Agricultural trade negotiations

Opening up markets for agricultural products has proved a stumbling block for trade negotiations at both the regional and the multilateral levels. The primary reason is the political sensitivity of more open markets for farm and food products. Most governments share a concern for the security of their countries’ food supply and the income level and stability of their rural sectors. In importing countries, this concern has led to caution about relying on imports for basic foodstuffs and a conviction that protection fromoverseas competition is necessary for the health of the rural economy. Those countries with export potential have long decried such sentiments, arguing that they can provide a regular supply of foodstuffs at lower prices and that supporting inefficient domestic production is not a sound basis for development. But, as one might expect in a sector where governments still have considerable control over markets, negotiations to open up trade in farm products have tended to proceed at the pace of the most reluctant importers.
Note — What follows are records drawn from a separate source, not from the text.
/-- Phase 2 of a switch: the new profile runs, and its rails that are OFF or SHED are joining (R142, R143). -/
def Dev.startPhase2 (d : Dev) : Dev :=
  let q := d.targetNow
  let d := (d.setFld SEQ_STATUS SEQ_STATUS.PROFILE q)
  let d := { d with drill := { d.drill with phase2 := true, offDue := 0 } }
  let d := rails.foldl (fun d r =>
    if d.inMask q r && (d.rstate r = rsOff || d.rstate r = rsShed) then d.setRstate r rsWaiting else d) d
  d.rstSync.checkUp

/-- What follows once rails have gone off: the end of a power-down, phase 2 of a switch, or LATCHED. -/
def Dev.checkDown (d : Dev) : Dev :=
  if d.ds = drFalling || d.ds = drReversing then (if rails.all d.railDown then d.endDown else d)
  else if d.ds = drFaulting then (if rails.all d.railDown then d.endFault else d)
  else if d.ds = drSwitching && !d.drill.phase2 then
    (if rails.all fun r => d.inMask d.targetNow r || d.railDown r then d.startPhase2 else d)
  else d

/-- A rail has fallen: it is off, and a FALLING rail becomes OFF (R134). -/
def Dev.railFallen (d : Dev) (r : Rail) : Dev :=
  let d := d.setLossOnly r false
  let d := d.when (d.rstate r = rsFalling) (·.setRstate r rsOff)
  (d.setRailOn r false).checkDown

/-- The off action of a rail at its slot (R134); without a fall time-out it counts as fallen at once. -/
def Dev.railOff (d : Dev) (r : Rail) : Dev :=
  let d := (((d.setRstate r rsFalling).setOffDue r false).setElapsedRail r false).setLossOnly r false
  let d := d.rstSync
  let d := match loopOf r.val with
    | some n => d.softStop n
    | none => d.setXen r false
  if d.rn (SEQ_FTO r) = 0 || d.fallenCond r then d.railFallen r else d

/-- A rail that is cut or shed may have fallen already. -/
def Dev.checkFallen (d : Dev) (r : Rail) : Dev :=
  if d.railOn r && d.fallenCond r then d.railFallen r else d.checkDown

/-! ## Failures (R133, R135, R137, R141) -/

/-- The sticky bits of a failure cause. -/
def failSticky (cause : Nat) (falling : Bool) : Nat :=
  (match cause with
  | 1 => 0x01
  | 2 => 0x02
  | 3 => 0x04
  | 4 => 0x10
  | _ => 0x08) ||| (if falling && cause ≠ 5 then 0x10 else 0)

/-- Whether R141 governs a failure of rail `r`: in FALLING and REVERSING, and for a leaving rail in phase 1 of a switch. -/
def Dev.fallingRule (d : Dev) (r : Rail) : Bool :=
  d.ds = drFalling || d.ds = drReversing || (d.ds = drSwitching && !d.drill.phase2 && !d.inMask d.targetNow r)

/-- The failure of rail `r` is entered as the most recent one, unless one of a higher rail came in the same tick, and as the
first of a fault shutdown that began in this tick with a higher rail (R145). -/
def Dev.noteFailure (d : Dev) (r : Rail) (cause : Nat) : Dev :=
  let tie := d.flag SEQ_LASTFAIL SEQ_LASTFAIL.VALID && decide (d.drill.lastAt = d.now)
  let later := tie && decide (r.val < d.fld SEQ_LASTFAIL SEQ_LASTFAIL.RAIL)
  let d := if later then d else d.wn SEQ_LASTFAIL (0x8000 + d.profileNow * 0x1000 + cause * 0x100 + r.val)
  let first := d.ds = drFaulting && decide (d.drill.firstAt = d.now) && decide (r.val < d.drill.firstRail)
  let x := d.drill
  { d with drill := { x with lastAt := d.now, firstFail := if first then cause else x.firstFail,
                             firstRail := if first then r.val else x.firstRail } }

/-- A rail failure: it is reported and the rail cut; in RISING, UP and SWITCHING a fault shutdown starts. A loss, or a loop
over-current, during a power-down is recorded as cut while falling (log entry 34). -/
def Dev.railFailure (d : Dev) (r : Rail) (cause : Nat) : Dev :=
  let falling := d.fallingRule r
  let cause := if falling && cause = 2 then 4 else cause
  let shutdown := !falling && (d.ds = drRising || d.ds = drUp || d.ds = drSwitching)
  let d := d.wr SEQ_STICKY (d.rd SEQ_STICKY ||| BitVec.ofNat 16 (failSticky cause falling))
  let d := (d.setRstate r rsFailed).setFld (SEQ_RSTATE r) SEQ_RSTATE.CAUSE cause
  let d := d.setLossOnly r false
  let d := d.noteFailure r cause
  let d := ((d.bump SEQ_FAILCNT).bump (SEQ_RFAILCNT r)).cutRail r
  let d := d.when falling fun d => { d with drill := { d.drill with warned := true } }
  let d := d.when shutdown fun d =>
    let d := d.dropWaiting
    let t0 := if d.ds = drUp then d.now else d.drill.t0
    let d := { d with drill := { d.drill with t0 := t0, firstFail := cause, firstAt := d.now, firstRail := r.val,
                                              gap := d.gapList, offDue := 0, phase2 := false, warned := false } }
    (d.setFlag SEQ_STICKY SEQ_STICKY.FAULTSD true).setDs drFaulting
  let d := d.raiseAll (if shutdown then [131, 132] else [131])
  ((d.takeSnapshot 1 r.val cause).rstSync).checkFallen r

/-- A GOOD rail stops meeting its good condition (R133). A loss that is only reported is the rail's last cause too (log entry
124). -/
def Dev.railLoss (d : Dev) (r : Rail) : Dev :=
  let d := d.setFlag SEQ_STICKY SEQ_STICKY.LOST true
  if d.flag (SEQ_RCFG r) SEQ_RCFG.FAILACT then
    let d := (d.setRstate r rsFailed).setFld (SEQ_RSTATE r) SEQ_RSTATE.CAUSE 2
    ((d.setLossOnly r true).raise 139).rstSync
  else d.railFailure r 2

/-- A rail becomes GOOD (R132). -/
def Dev.railGood (d : Dev) (r : Rail) : Dev :=
  let d := (d.setRstate r rsGood).wn (SEQ_RUPTIME r) (min 65535 ((d.now - d.drill.onAt[r]) / 10))
  d.rstSync.checkUp

/-- A rail's supervision, after anything that its conditions depend on. -/
def Dev.railPoll (d : Dev) (r : Rail) : Dev :=
  if !d.blocksRun then d
  else
    let good := d.goodCond r
    let st := d.rstate r
    if st = rsRising then (if good then d.railGood r else d)
    else if st = rsGood then (if good then d else d.railLoss r)
    else if d.railOn r && d.fallenCond r then d.railFallen r
    else d

/-- The rail of a loop. -/
def loopRail (n : Loop) : Rail := ⟨n.val, by omega⟩
def Dev.pollLoop (d : Dev) (n : Loop) : Dev := d.railPoll (loopRail n)

/-- A loop has entered OVLATCHED: its rail has failed by OV, whatever its rail state (R133; log entry 35). -/
def Dev.ovRail (d : Dev) (n : Loop) : Dev := d.railFailure (loopRail n) 3

/-- A loop's over-current report cuts its rail in a power-down (R141); in other states it is no rail failure (R133). -/
def Dev.ocRail (d : Dev) (n : Loop) : Dev :=
  let r := loopRail n
  if d.fallingRule r && d.railOn r && !d.railDown r then d.railFailure r 4 else d

/-- The rails that a result of plan entry `e` supervises (R127). -/
def Dev.pollAux (d : Dev) (e : Nat) : Dev :=
  rails.foldl (fun (d : Dev) (r : Rail) =>
    if 12 ≤ r.val && d.flag (SEQ_RAUXENT r) SEQ_RAUXENT.VALID && d.fld (SEQ_RAUXENT r) SEQ_RAUXENT.ENTRY = e
    then d.railPoll r else d) d

/-! ## Slots and time-outs (R132, R134, R135) -/

/-- Mark a rail SHED (R143). -/
def Dev.markShed (d : Dev) (r : Rail) : Dev :=
  (((d.setRstate r rsShed).setLossOnly r false).raise 137).rstSync

/-- BG_STATUS.STATE is HANDOVER or LIFELINE. -/
def Dev.bgShedding (d : Dev) : Bool := d.fld BG_STATUS BG_STATUS.STATE = 2 || d.fld BG_STATUS BG_STATUS.STATE = 3

/-- DRILL_ON_SLOT: the on-slot of rail `r`, with the output `vout` of a loop (R132, R143). The loop's own sense entry is
converted urgently for its prebias (R165). -/
def Dev.onSlot (d : Dev) (r : Rail) (vout : Nat) : Dev :=
  if !(d.blocksRun && d.rstate r = rsWaiting && (d.ds = drRising || (d.ds = drSwitching && d.drill.phase2))) then d
  else if d.bgShedding && d.mbit BG_LLSHED r.val then (d.markShed r).checkUp
  else
    let d := { d with drill := { d.drill with onAt := d.drill.onAt.set r d.now } }
    let d := (d.setRstate r rsRising).setElapsedRail r
      (12 ≤ r.val && d.fld (SEQ_RCFG r) SEQ_RCFG.PGSRC = 3 && d.rn (SEQ_RTO r) = 0)
    let d := match loopOf r.val with
      | some n => (d.urgent (32 + n.val) 19).softStart n vout
      | none => d.setXen r true
    (d.setRailOn r true).railPoll r

/-- DRILL_OFF_SLOT. -/
def Dev.offSlot (d : Dev) (r : Rail) : Dev :=
  if d.blocksRun && d.drill.offDue.getLsbD r.val && d.railLive r &&
      (d.ds = drFalling || d.ds = drReversing || (d.ds = drSwitching && !d.drill.phase2)) then d.railOff r
  else d

/-- FAULT_GAP_STEP: the next rail in the order goes off; the place of one that is off already is skipped. -/
def Dev.gapStep (d : Dev) : Dev :=
  if !(d.blocksRun && d.ds = drFaulting) then d
  else match d.drill.gap with
    | [] => d
    | r :: rest =>
      let d := { d with drill := { d.drill with gap := rest } }
      if d.railLive r then d.railOff r else d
Since the 1980s, this cautious attitude toward trade in farm goods has begun to give way to a more confident approach that sees imports as complementary to domestic production and exports as a natural extension of domestic markets. Consumers are becoming used to the greater choice of foodstuffs that comes with trade, and producers are setting their sights increasingly on foreign markets for new sources of revenue. In the process, many countries have become both importers and exporters of farm products and foodstuffs. This has blurred the easy categorization of a country’s trade policy by its trade balance. Developing country importers often join with developing country exporters in voicing concerns about trade issues, particularly about the subsidies given to domestic producers in rich countries. Developed country exporters have ‘‘sensitive’’ sectors that apparently need to be sheltered even while they advocate more open markets for other products. Developed country importers with high protection barriers are often major importers of farm products needed for processing or for animal feed. Perhaps only in themarket for tropical agricultural products is it still possible to identify typical ‘‘importer’’ and ‘‘exporter’’ views, but even in this case there are clear distinctions between those that have preferential access to markets in industrialized countries and those that do not benefit from such preferences, and between those that sell the raw materials and those that successfully add value in the domestic economy.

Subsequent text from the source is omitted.